The AIDS epidemic is spreading ever more widely through the U.S. Latino population, especially among women and adolescents.

Most alarming to community leaders, who yesterday celebrated the second National Latino AIDS Awareness Day, is that many Hispanics who are HIV-positive do not know it, and are tested only when it is too late.

U.S. Surgeon General Richard Carmona, yesterday in a conference call announced a new radio and TV campaign encouraging Latinos to be tested for HIV, because approximately 45 percent of the Latino population has never been tested for AIDS.

Nationally, New York State is at the top of the list of those infected, with an estimated total of 18,651 Latinos living with AIDS.

“We are confronting the stigma associated with HIV, which keeps the illness hidden as a negative secret in the Latino family.
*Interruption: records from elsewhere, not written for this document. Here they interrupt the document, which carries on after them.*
-- ==== Sys2Proof/Syntax.lean ====
section
/-! DEFINITION. The commands of the engine: one constructor of `Instr` for every row of the table of operations
and events, with the row's operands. Operands that the outside world supplies (a measured power, a received
message, the far end's bytes, the verdict of a cipher) are operands of the event that brings them. -/
namespace Sys2Proof

/-- Register-bus masters (glossary, master ID). -/
inductive Master where
  | pcie | i2c | ward (n : Fin 2) | tumb (t : Fin 18) | debug
  deriving DecidableEq, Repr

/-- The register pages of R37 and R38. `timingX n` is sub-page 4 + n of DEV.TIMING; `mon d` is the MON page of
quadrant d for d below 4 and DEV.MON for d = 4; `mbx` stands for the mailbox registers of BAR2 (R628). -/
inductive Page where
  | devId | hubctl | devInt | pwr | timing0 | timing1 | timing2 | timing3 | timingX (n : Fin 12)
  | ptp | keyway | boot | dma (n : Fin 16) | pcie | mon (d : Fin 5) | xqsw | mbox | fuse
  | frm (q : Fin 4) | tsi (q : Fin 4) | tm (q : Fin 4) | ciph (q : Fin 4) | mem (q : Fin 4)
  | lanegrp (g : Fin 32) | htr (q : Fin 4) | qint (q : Fin 4)
  | conv (c : Fin 16) | txdsp (c : Fin 16) | rxdsp (c : Fin 16) | fec (c : Fin 16) | otu (c : Fin 16)
  | hub (c : Fin 16) | tumb (t : Fin 18) | cal (c : Fin 16) | cint (c : Fin 16) | mbx
  deriving DecidableEq, Repr

/-- The two base address registers of the PCIe function (R36, R41). -/
inductive Bar where
  | bar0 | bar2
  deriving DecidableEq, Repr

/-- One transaction presented to the register-bus arbiter (R65): `size` bytes at `addr` of `bar`. -/
structure BusReq where
  m : Master
  bar : Bar
  addr : Nat
  size : Nat
  isRead : Bool
  data : Nat
  deriving DecidableEq, Repr

/-- A hasp: the one of a page (R54) or one of the 32 resource hasps (R62). -/
inductive HaspId where
  | page (p : Page) | res (n : Fin 32)
  deriving DecidableEq, Repr

/-- A recovered-clock domain (chapter 01): the line receive clock of a carrier or the receive clock of lane r of
group g. -/
inductive ClkDom where
  | line (c : Fin 16) | lane (g : Fin 32) (r : Fin 8)
  deriving DecidableEq, Repr

/-- A loading message (R161) without its reserved bytes and CRC. `rows` holds sixteen entries of 16 bits, byte 0 of
the entry in bits 15 to 8. -/
structure LoadMsg where
  typ : Nat
  onFallback : Bool
  seq : Nat
  target : Nat
  rate : Nat
  reason : Nat
  rows : List Nat
  deriving DecidableEq, Repr

/-- What a foreground calibration measures (R126): for every ADC, slice and mismatch the correction, in eighths of
its resolution, in the order n, slice, mismatch; the four skews of SKEW_CAL; and the rest of the record's payload,
which Tawell defines (R134). -/
structure CalValues where
  corrections : List Int
  skews : List Int
  payload : List Byte
  deriving DecidableEq, Repr

/-- What reaches the FEC decoder of one codeword. -/
inductive Codeword where
  /-- A native codeword (R225): the candidate alignment it was taken at (R231), 93 times the round offset in symbols plus the
  codeword offset in units of 100 coded bits; its LLRs in the order of its bits, positive for 0; and the staircase blocks that
  its framed bits and parity slots complete, each with the phase it was delimited by (R224, R232), 300 rows of 300 bits. -/
  | native (cand : Nat) (llr : List Int) (blocks : List (Nat × List Nat))
  /-- A codeword of a burst (R234), whole or shortened: its LLRs. -/
  | burst (llr : List Int)
  /-- An oFEC block (R236, R237), whose decoding the OpenZR+ MSA defines: its bits, the bits it corrected, and the iteration
  that left no syndrome, none where one is left. -/
  | ofec (len corr : Nat) (iter : Option Nat)
  deriving DecidableEq, Repr

/-- Device time: seconds, nanoseconds and 2^-16 ns (glossary, R473). -/
structure DevTime where
  sec : Nat
  ns : Nat
  frac : Nat
  deriving DecidableEq, Repr
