-- ==== Sys2Proof/Machine/Regs.lean ====
section
/-! DEFINITION. The register pages of the spec, field by field: for every page the list of its block registers
(offset, rows, fields with access code, reset value and the clamp a write undergoes), and one named field per
field of the spec. The field names are the spec's. A name `X.REG_FIELD` is field FIELD of register REG of page X;
`X.REG` is a register with one unnamed field. Fields named `X.h…` are state the rules imply without giving it a
register (timers, sampled settings, running counts). The common header of R42 is in Header.lean. -/
namespace Sys2Proof.Machine

/-! ID (17_host_dma.md R636) -/

/-- The block registers of the page (R636). -/
def ID.regs : List RegD :=
[⟨0x040, 0, 1, 0, 1, [⟨0, 16, .ro, 0x1632, .none⟩]⟩,
    ⟨0x044, 0, 1, 0, 1, [⟨8, 8, .ro, 1, .none⟩, ⟨0, 8, .ro, 0, .none⟩]⟩,
    ⟨0x048, 0, 1, 0, 1, [⟨0, 32, .ro, 0, .none⟩]⟩,
    ⟨0x04C, 0, 1, 0, 1, [⟨0, 32, .ro, 0, .none⟩]⟩,
    ⟨0x050, 0, 1, 0, 1, [⟨16, 8, .ro, 0x10, .none⟩, ⟨8, 8, .ro, 0x20, .none⟩, ⟨0, 8, .ro, 0x12, .none⟩]⟩]

def ID.DEVICE : Fld := ⟨Page.devId.base + 0x040, 0, 16, .ro, 0x1632⟩
def ID.REVISION_ORDER : Fld := ⟨Page.devId.base + 0x044, 8, 8, .ro, 1⟩
def ID.REVISION_SIREV : Fld := ⟨Page.devId.base + 0x044, 0, 8, .ro, 0⟩
def ID.SERIAL_LO : Fld := ⟨Page.devId.base + 0x048, 0, 32, .ro, 0⟩
def ID.SERIAL_HI : Fld := ⟨Page.devId.base + 0x04C, 0, 32, .ro, 0⟩
def ID.CONFIG_CARRIERS : Fld := ⟨Page.devId.base + 0x050, 16, 8, .ro, 0x10⟩
def ID.CONFIG_GROUPS : Fld := ⟨Page.devId.base + 0x050, 8, 8, .ro, 0x20⟩
def ID.CONFIG_TUMBLERS : Fld := ⟨Page.devId.base + 0x050, 0, 8, .ro, 0x12⟩
/-- Writes of the master with this ID that were dropped at their page, wrapping (R582, R612). -/
def ID.hDrop (m : Fin 64) : Fld := ⟨Page.devId.hidBase + 0 + 8 * m.val, 0, 32, .ro, 0⟩

/-! HUBCTL (02_register_model.md R62) -/

/-- The block registers of the page (R62). -/
def HUBCTL.regs : List RegD :=
[⟨0x100, 4, 32, 0, 1, [⟨31, 1, .ro, 0, .none⟩, ⟨30, 1, .ro, 0, .none⟩, ⟨24, 6, .ro, 0, .none⟩, ⟨23, 1, .wo, 0, .none⟩, ⟨22, 1, .wo, 0, .none⟩, ⟨0, 16, .rw, 0, .none⟩]⟩,
    ⟨0x180, 0, 1, 0, 1, [⟨31, 1, .w1c, 0, .none⟩, ⟨30, 1, .ro, 0, .none⟩, ⟨29, 1, .ro, 0, .none⟩, ⟨24, 4, .ro, 0, .none⟩, ⟨0, 8, .ro, 0, .none⟩]⟩,
    ⟨0x184, 0, 1, 0, 1, [⟨0, 24, .ro, 0, .none⟩]⟩,
    ⟨0x188, 0, 1, 0, 1, [⟨31, 1, .ro, 0, .none⟩, ⟨30, 1, .ro, 0, .none⟩, ⟨29, 1, .ro, 0, .none⟩, ⟨24, 4, .ro, 0, .none⟩, ⟨0, 8, .ro, 0, .none⟩]⟩,
    ⟨0x18C, 0, 1, 0, 1, [⟨0, 24, .ro, 0, .none⟩]⟩,
    ⟨0x190, 0, 1, 0, 1, [⟨31, 1, .rw, 1, .none⟩, ⟨0, 24, .rw, 0x4E2, .none⟩]⟩,
    ⟨0x194, 0, 1, 0, 1, [⟨31, 1, .rw, 0, .none⟩, ⟨30, 1, .w1s, 0, .none⟩, ⟨0, 8, .rw, 0, .none⟩]⟩,
    ⟨0x198, 0, 1, 0, 1, [⟨0, 8, .ro, 0, .none⟩]⟩,
    ⟨0x200, 32, 6, 0, 1, [⟨16, 16, .rw, 0x04E2, .none⟩, ⟨0, 16, .rw, 0x0010, .none⟩]⟩,
    ⟨0x204, 32, 6, 0, 1, [⟨31, 1, .ro, 0, .none⟩, ⟨0, 16, .ro, 0, .none⟩]⟩,
    ⟨0x208, 32, 6, 0, 1, [⟨0, 32, .ro, 0, .none⟩]⟩,
    ⟨0x20C, 32, 6, 0, 1, [⟨0, 32, .ro, 0, .none⟩]⟩]
  ++ [⟨0x210, 32, 6, 0, 1, [⟨31, 1, .ro, 0, .none⟩, ⟨30, 1, .ro, 0, .none⟩, ⟨0, 16, .ro, 0, .none⟩]⟩,
    ⟨0x214, 32, 6, 0, 1, [⟨0, 24, .ro, 0, .none⟩]⟩,
    ⟨0x218, 32, 6, 0, 1, [⟨0, 24, .ro, 0, .none⟩]⟩]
Infections may be falling among the white population, but Latinos and African Americans are facing a new and horrifying reality,” said Dennis de León, President of the Latino Commission on AIDS.

HIV infections among Hispanics rose by 26 percent last year, according to statistics from the Centers for Disease Control, which indicate that the epidemic continues as one of the principal causes of death among Latinos 25 to 44 years old.

At present, Latinos are the largest minority group in the country, 14 percent of the U.S. population, but they make up 18 percent of the 816,149 cases reported since the beginning of the epidemic in the 1980s. By the same token, Latinos represent 19 percent of the 43,158 cases reported in 2001.

Health authorities estimate that some 50,000 people are carriers of the HIV virus in the State of New York, though the exact number is not known, because the state began compiling such data only two years ago.

For each person with AIDS, there are four to six who carry the virus without being aware of it, according to Guillermo Chacón, executive director of the Latino Commission on AIDS. The group, which instigated the national health campaign, “Open your eyes: HIV knows no borders,” succeeded in getting another 250 cities in some 45 states to join the cause.

The number of Latinas with AIDS has risen nationally, from 15 percent in 1990 to 23 percent in 2002 of all cases of Latinos with AIDS; the infection rate among Latinas is five times higher than among white women. Among adolescents 13- to 19-years old, AIDS cases in 2002 stood at 22 percent of all Latinos with AIDS.

To find information in Spanish about where to go to be tested for HIV, please call: (800) 344-7432.

The numbers don’t lie

Cases of AIDS among Latinos from 1981 to 2000:

* 163,940, of whom 87,888 have already died.

* Men: 132,051

* Women: 31,889

Sources of transmission among Latinos:

* 42 percent of men with AIDS contracted it from having sex with other men; 34 percent contracted it by using needles infected with HIV.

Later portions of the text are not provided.